▸ Activity:
Going line by line through the data below, how many lines contain the word "respond"? Give only the number.

━━━━━━━━━━━━━━━━━━━━

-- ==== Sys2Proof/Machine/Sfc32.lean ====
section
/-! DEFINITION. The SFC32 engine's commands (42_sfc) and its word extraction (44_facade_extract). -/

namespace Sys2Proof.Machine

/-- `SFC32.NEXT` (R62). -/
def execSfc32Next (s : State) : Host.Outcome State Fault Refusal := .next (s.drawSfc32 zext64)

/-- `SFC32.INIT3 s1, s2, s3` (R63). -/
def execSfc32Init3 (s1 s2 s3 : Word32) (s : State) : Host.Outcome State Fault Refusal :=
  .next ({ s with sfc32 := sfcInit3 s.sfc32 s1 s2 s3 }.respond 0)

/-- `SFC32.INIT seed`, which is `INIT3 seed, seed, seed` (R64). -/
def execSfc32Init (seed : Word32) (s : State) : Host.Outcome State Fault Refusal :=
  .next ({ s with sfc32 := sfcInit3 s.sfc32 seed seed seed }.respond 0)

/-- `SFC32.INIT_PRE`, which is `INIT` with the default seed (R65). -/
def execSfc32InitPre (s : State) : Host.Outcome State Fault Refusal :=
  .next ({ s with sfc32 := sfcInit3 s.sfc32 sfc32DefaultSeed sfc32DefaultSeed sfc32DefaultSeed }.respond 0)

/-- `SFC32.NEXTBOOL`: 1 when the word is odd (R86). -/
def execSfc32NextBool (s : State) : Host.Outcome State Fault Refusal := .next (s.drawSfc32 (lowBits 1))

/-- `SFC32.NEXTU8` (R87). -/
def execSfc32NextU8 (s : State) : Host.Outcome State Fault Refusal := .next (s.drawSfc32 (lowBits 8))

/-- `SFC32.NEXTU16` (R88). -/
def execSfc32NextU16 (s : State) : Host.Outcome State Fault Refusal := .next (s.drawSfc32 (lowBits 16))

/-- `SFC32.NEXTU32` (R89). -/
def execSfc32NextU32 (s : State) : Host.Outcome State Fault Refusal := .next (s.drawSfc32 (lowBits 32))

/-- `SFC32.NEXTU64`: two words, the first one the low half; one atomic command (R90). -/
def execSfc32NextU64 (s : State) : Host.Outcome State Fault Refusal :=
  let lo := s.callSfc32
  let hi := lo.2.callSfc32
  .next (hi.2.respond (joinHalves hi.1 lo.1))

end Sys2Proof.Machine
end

━━━━━━━━━━━━━━━━━━━━

▸ Your solution:
4